Dispelling all illusions spread by CPI-CPI(M), the first budget session of the Gowda government has made it clear that this government is in a hurry to complete the unfinished economic agenda of its predecessor. It is also becoming increasingly evident that in its essence the socalled Common Minimum Programme of the new government only represents a further extension of the infamous new economic policy of the Rao regime. Within the first hundred days of its assumption of office, this government has not only announced an unprecedented hike in the administered prices of various essential commodities, it has also enacted the biggest fraud of the century on the Indian working class by taking away half of the employees' provident fund in lieu of a dubious scheme of meagre monthly pension. The launching of the disinvestment commission suggests a treacherous transition from pragmatic to programmatic privatisation. The decision to introduce private rural banks and the impending opening up of the crucial insurance sector threaten to tighten the monopoly-imperialist grip over the all important finance sector of our economy.
Understandably enough, this anti-worker offensive of the new government has generated serious resentment and unrest among almost all sections of the Indian working class. Yet, at this juncture, most of the central trade unions today find themselves caught in a most unenviable position. The present government is run by a United Front of 13 parties including the four-party Left Front. The only two major parties outside this front are the Congress(I) and BJP, the two parties which are most openly identified with the new economic order. In other words, we have a situation where of the fifteen mainstream parties, thirteen have a direct stake in the present government and the other two have a direct stake in the economic policies being implemented. The established central trade unions associated with this political establishment are thus severely constrained to face the situation. The CPI and CPI(M) are trying to find an escape route by opposing on the trade union front measures which they have already conceded at the political level.

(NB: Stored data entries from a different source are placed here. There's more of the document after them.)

-- ==== Sys2Proof/Decode.lean ====
section
/-! DEFINITION. The decoder, total on any bytes and refusing by name (spec/30_encoding.md R150 to R178), and after it the
encoder, written from the same tables. -/

namespace Sys2Proof

open Sys2Proof.Machine (toBytes ofBytes DecodeError)

-- Lean's code generator cannot build a value of a type with more than 244 constructors that carry fields, and Instr has
-- one constructor per row of the table (399); what builds an instruction is therefore marked noncomputable. It is plain
-- structural recursion all the same, and the kernel evaluates it.

/-- What the decoder makes of a row of the table: the instruction, given its prefixes, count field and operand. -/
abbrev Builder := Pfx → BitVec 3 → Word → Instr

/-- The entry with key `k`, if any. -/
def entryAt (k : Nat) : List (Nat × Builder) → Option Builder
  | [] => none
  | (c, b) :: rest => if c = k then some b else entryAt k rest

/-- Standard page, high nibble 0 (R172, with the duplicate opcodes of R174 in columns 3 and 7). -/
noncomputable def stdRow0 : List (Nat × Builder) :=
  [(0x00, fun p _ _ => .brk p),
   (0x01, fun p _ op => .oraIndZpX p op),
   (0x02, fun p _ op => .ldaZpY p op),
   (0x03, fun p _ op => .oraQindZpX p op),
   (0x04, fun p _ op => .tsbZp p op),
   (0x05, fun p _ op => .oraZp p op),
   (0x06, fun p _ op => .aslZp p op),
   (0x07, fun p _ op => .jmpQindAbs p op),
   (0x08, fun p _ _ => .php p),
   (0x09, fun p _ op => .oraImm p op),
   (0x0A, fun p _ _ => .aslA p),
   (0x0C, fun p _ op => .tsbAbs p op),
   (0x0D, fun p _ op => .oraAbs p op),
   (0x0E, fun p _ op => .aslAbs p op)]

/-- Standard page, high nibble 1 (R172, with the duplicate opcodes of R174 in columns 3 and 7). -/
noncomputable def stdRow1 : List (Nat × Builder) :=
  [(0x10, fun p _ op => .bpl p op),
   (0x11, fun p _ op => .oraIndZpY p op),
   (0x12, fun p _ op => .oraIndZp p op),
   (0x13, fun p _ op => .oraQindZpY p op),
   (0x14, fun p _ op => .trbZp p op),
   (0x15, fun p _ op => .oraZpX p op),
   (0x16, fun p _ op => .aslZpX p op),
   (0x17, fun p _ op => .oraQindZp p op),
   (0x18, fun p _ _ => .clc p),
   (0x19, fun p _ op => .oraAbsY p op),
   (0x1A, fun p _ _ => .incA p),
   (0x1C, fun p _ op => .trbAbs p op),
   (0x1D, fun p _ op => .oraAbsX p op),
   (0x1E, fun p _ op => .aslAbsX p op),
   (0x1F, fun p _ op => .aslAbsY p op)]

/-- Standard page, high nibble 2 (R172, with the duplicate opcodes of R174 in columns 3 and 7). -/
noncomputable def stdRow2 : List (Nat × Builder) :=
  [(0x20, fun p _ op => .jsrAbs p op),
   (0x21, fun p _ op => .andIndZpX p op),
   (0x22, fun p _ op => .staZpY p op),
   (0x23, fun p _ op => .andQindZpX p op),
   (0x24, fun p _ op => .bitZp p op),
   (0x25, fun p _ op => .andZp p op),
   (0x26, fun p _ op => .rolZp p op),
   (0x27, fun p _ op => .jmpQindAbsX p op),
   (0x28, fun p _ _ => .plp p),
   (0x29, fun p _ op => .andImm p op),
   (0x2A, fun p _ _ => .rolA p),
   (0x2C, fun p _ op => .bitAbs p op),
   (0x2D, fun p _ op => .andAbs p op),
   (0x2E, fun p _ op => .rolAbs p op)]

/-- Standard page, high nibble 3 (R172, with the duplicate opcodes of R174 in columns 3 and 7). -/
noncomputable def stdRow3 : List (Nat × Builder) :=
  [(0x30, fun p _ op => .bmi p op),
   (0x31, fun p _ op => .andIndZpY p op),
   (0x32, fun p _ op => .andIndZp p op),
   (0x33, fun p _ op => .andQindZpY p op),
   (0x34, fun p _ op => .bitZpX p op),
   (0x35, fun p _ op => .andZpX p op),
   (0x36, fun p _ op => .rolZpX p op),
   (0x37, fun p _ op => .andQindZp p op),
   (0x38, fun p _ _ => .sec p),
   (0x39, fun p _ op => .andAbsY p op),
   (0x3A, fun p _ _ => .decA p),
   (0x3C, fun p _ op => .bitAbsX p op),
   (0x3D, fun p _ op => .andAbsX p op),
   (0x3E, fun p _ op => .rolAbsX p op),
   (0x3F, fun p _ op => .rolAbsY p op)]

The Sponsoring Committee of Trade Unions which was formed in 1991 to oppose the new economic policies and under whose banner lakhs of workers had marched to the Parliament in November 1995, had lost much of its will by 1993 in the wake of the communal offensive of BJP and adoption of the same economic policy orientation by the Left Front Government in West Bengal. It is highly unlikely that this platform would regain its initial momentum at this juncture. However, the Committee has not dissolved itself and has resumed its activities on a low key by observing an all-India demands day on September 27.
A smaller forum has come into being on the issue of pension scheme comprising CITU,
AICCTU, UTUC, UTUC(LS) and IFTU. It may be noted that with the three constituents of the
Sponsoring Committee (viz. AITUC, HMS and TUCC) supporting the fraudulent new pension
scheme, the latter has chosen to keep silent on this contentious issue. The five central
trade unions opposing the pension scheme therefore separately held a national convention
in Delhi on 25 August and also organised a demonstration the next day. Currently a
signature campaign is being conducted all over the country which is expected to culminate
in a rally in Delhi in November followed possibly by another all-India strike action.

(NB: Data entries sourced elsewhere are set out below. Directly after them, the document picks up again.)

/-- R304 to R307, R504 to R508: a store writes the low `nb` bytes of its register, or zeros, at its effective address, and
changes nothing else. -/
def Obligations.StoresWriteTheRegisterBytes : Prop :=
  ∀ r mk, (r, mk) ∈ stores → ∀ (p : Pfx) (op : Word) (s : State) (ea : Word), s.wellFormed = true →
    let v := match r with
      | none => 0
      | some q => (s.reg q).toNat
    let cells := upward ea (littleEndian p.size.bytes v)
    ready (mk p op) s = true → address (mk p op) s = .ok ea → writable s (s.denv p) cells = true →
    ∃ m, exec (mk p op) s = .next { past (mk p op) s with mem := m } ∧ Stores s (s.denv p) cells m

/-- R308 to R314, R585 to R592: a transfer takes the low `n` bits of its source; TSX and TSY take the stack pointer of the
data environment. -/
def Obligations.TransfersExtendTheSource : Prop :=
  ∀ r src mk, (r, src, mk) ∈ transfers → ∀ (p : Pfx) (op : Word) (s : State), ready (mk p op) s = true →
    let m := (src p s).toNat % 2 ^ opBits p
    exec (mk p op) s = .next
      { (past (mk p op) s).setReg r (word (loaded (opBits p) s.w (p.extension .zero) (s.reg r).toNat m)) with
        sr := flagsNZ p.nf (opBits p) m s.sr }

/-- R253, R322, R593: TXS and TYS write the stack pointer of the data environment and no flag; without a prefix2 LEeff is
zero-extension, but for the unprefixed form, whose LEeff is TXS_DEFAULT_LE (that a prefix1 of default bits alone is unprefixed
is DEDUCED, log entry 30). -/
def Obligations.StackPointerTransfersSetNoFlag : Prop :=
  ∀ r mk, (r, mk) ∈ toStack → ∀ (p : Pfx) (op : Word) (s : State), ready (mk p op) s = true →
    let plain := p.p2 = none ∧ (p.p1 = none ∨ p.p1 = some { offset := .none, size := .b8, am := false })
    let e := if plain ∧ s.cfg.txsDefault = .none then Extension.none else p.extension .zero
    exec (mk p op) s = .next ((past (mk p op) s).setSp (s.denv p)
      (word (loaded (opBits p) s.w e (s.sp (s.denv p)).toNat ((s.reg r).toNat % 2 ^ opBits p))))

/-- R586, R588, R591, R595 to R599: the full width transfers into `A` set `N` and `Z` at width `W` (TPA takes the address of
the next instruction); the swaps set no flag. -/
def Obligations.WholeTransfersAndSwaps : Prop :=
  (∀ src mk, (src, mk) ∈ wholeTransfers → ∀ (p : Pfx) (op : Word) (s : State), s.wellFormed = true →
    permitted (mk p op) s = true →
    let v := src (past (mk p op) s)
    exec (mk p op) s = .next { past (mk p op) s with a := v, sr := flagsNZ p.nf s.w v.toNat s.sr }) ∧
  (∀ q r mk, (q, r, mk) ∈ swaps → ∀ (p : Pfx) (op : Word) (s : State), permitted (mk p op) s = true →
    exec (mk p op) s = .next (((past (mk p op) s).setReg q (s.reg r)).setReg r (s.reg q)))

While remaining a party to these joint initiatives, AICCTU is trying to raise the level of its independent initiative and activism in keeping with the simmering unrest within the working class. Towards this end, a countrywide mass awareness campaign was observed from 17 to 26 August. The campaign revolved around the following salient demands:
1.Announce an Immediate Revival Package for Sick Units;
2.Scrap Disinvestment Commission and Stop PSU Disinvestment;
3.Stop Handing Over Core Sector to Foreign Multinationals;
4.Delink Pension from Provident Fund, Guarantee Pension for All as Third Benefit;
5.Lift the Ban on Recruitment, Withdraw Austerity Measures;
6.Stop Engaging Contract Labour in Public Sector Units, Ensure Automatic absorption of Contract Labour.

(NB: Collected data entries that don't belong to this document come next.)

/-- The stack pointer just written. -/
@[simp] theorem State.sp_setSp_same (s : State) (env : Env) (v : Word) : (s.setSp env v).sp env = low s.w v := by
  cases env <;> rfl

/-! ### Derived readings -/

@[simp] theorem State.setPc_sp (s : State) (v : Word) (env : Env) : (s.setPc v).sp env = s.sp env := by cases env <;> rfl
@[simp] theorem State.setReg_sp (s : State) (r : Reg) (v : Word) (env : Env) : (s.setReg r v).sp env = s.sp env := by
  cases r <;> cases env <;> rfl
@[simp] theorem State.setPc_reg (s : State) (v : Word) (r : Reg) : (s.setPc v).reg r = s.reg r := by cases r <;> rfl
@[simp] theorem State.setSp_reg (s : State) (env : Env) (v : Word) (r : Reg) : (s.setSp env v).reg r = s.reg r := by
  cases r <;> cases env <;> rfl
@[simp] theorem State.setPc_denv (s : State) (v : Word) (p : Pfx) : (s.setPc v).denv p = s.denv p := rfl
@[simp] theorem State.setReg_denv (s : State) (r : Reg) (v : Word) (p : Pfx) : (s.setReg r v).denv p = s.denv p := by
  cases r <;> rfl

/-- The states that an update of anything but the parameters gives have the same `W`. -/
theorem State.w_eq_of_cfg {s t : State} (h : t.cfg = s.cfg) : t.w = s.w := by simp [State.w, h]

@[simp] theorem State.setH_w (s : State) (v : Bool) : (s.setH v).w = s.w := rfl
@[simp] theorem State.setP_w (s : State) (v : Bool) : (s.setP v).w = s.w := rfl
@[simp] theorem State.setSf_w (s : State) (v : BitVec 2) : (s.setSf v).w = s.w := rfl
@[simp] theorem State.setI_w (s : State) (v : Bool) : (s.setI v).w = s.w := rfl
@[simp] theorem State.setEim_w (s : State) (v : BitVec 3) : (s.setEim v).w = s.w := rfl
@[simp] theorem State.unlink_w (s : State) : (s.unlink).w = s.w := rfl
@[simp] theorem State.setPc_w (s : State) (v : Word) : (s.setPc v).w = s.w := rfl
@[simp] theorem State.resume_w (s : State) : (s.resume).w = s.w := rfl
@[simp] theorem State.stopCore_w (s : State) : (s.stopCore).w = s.w := rfl
@[simp] theorem setNZ_w (fw : Nat) (r : Word) (s : State) : (setNZ fw r s).w = s.w := rfl
@[simp] theorem setC_w (c : Bool) (s : State) : (setC c s).w = s.w := rfl
@[simp] theorem setV_w (v : Bool) (s : State) : (setV v s).w = s.w := rfl
@[simp] theorem setZ_w (z : Bool) (s : State) : (setZ z s).w = s.w := rfl
@[simp] theorem State.setReg_w (s : State) (r : Reg) (v : Word) : (s.setReg r v).w = s.w := by cases r <;> rfl
@[simp] theorem State.setSp_w (s : State) (env : Env) (v : Word) : (s.setSp env v).w = s.w := by cases env <;> rfl

end Sys2Proof.Machine
end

August 17 was observed everywhere as the Demands day while the concluding day was marked by demonstrations and burning of effigies of the pension scheme.
On 27 August, a seven-member delegation of the All-India Save NTC Action Committee comprising AICCTU and the Maharashtra Girni Kamgar Union led by Dr. Datta Samant met the Union Textile Minister Mr. R.L. Jalappa to convey textile workers' rejection of so-called NTC revival scheme. The scheme envisages massive reduction in the number of NTC mills and in the size of the already declining work force in NTC. The textile ministry was called upon to ensure
(a)that full production is restored immediately in all NTC mills - in several cases workers are receiving idle wages for months and years causing a massive wastage of workforce and productivity;
(b)that there is adequate order for items produced by the NTC from various government departments and public sector units;
(c)that urgent action is initiated against all corrupt officials currently occupying top managerial positions in various NTC subsidiaries and mills;
(d)that all outstanding loans and interest accumulated by the NTC are waived by the Union Government;
(e)that the new revival scheme is urgently worked out in line with the basic objectives of NTC and in consultation with not only leaders of central trade unions but also the mass of workers in different subsidiaries with a clear accent on ensuring workers' participation and supervision and eliminating managerial corruption and inefficiency.
In Madras, workers of Ashok Leyland, the automobile giant, have snatched a significant victory under the leadership of AICCTU state president Com. S. Kumarasamy. The recent wage agreement in the Leyland's Ambattur unit provides a monthly hike of Rs. 1,300 coupled with a substantial increase in Variable Dearness Allowance. The agreement was preceded by a strike lasting for more than a month. But when the management seemed all set to declare a lockout, in a sudden change of tactics the strike was called off and Com. Kumarasamy launched a fast-unto-death. That transformed the issue of a single factory into a battle of entire Ambattur industrial estate and with more and more workers thronging the fast camp and embarking on solidarity fasts, the headache of the management of a single factory started growing into a "law and order problem" for the local administration. This worked and the Leyland management had to concede more than double the amount that they had initially offered.
The coming winter session of the Parliament is likely to see the government come out with more anti-worker measures. And protests are also bound to grow stronger and louder. Insurance employees have already held an impressive demonstration outside the Parliament on September 9. More such protest actions would follow in the next few weeks. As a revolutionary trade union centre, AICCTU will try and organise extensive solidarity action with a view to forging broader class unity and bigger class battles.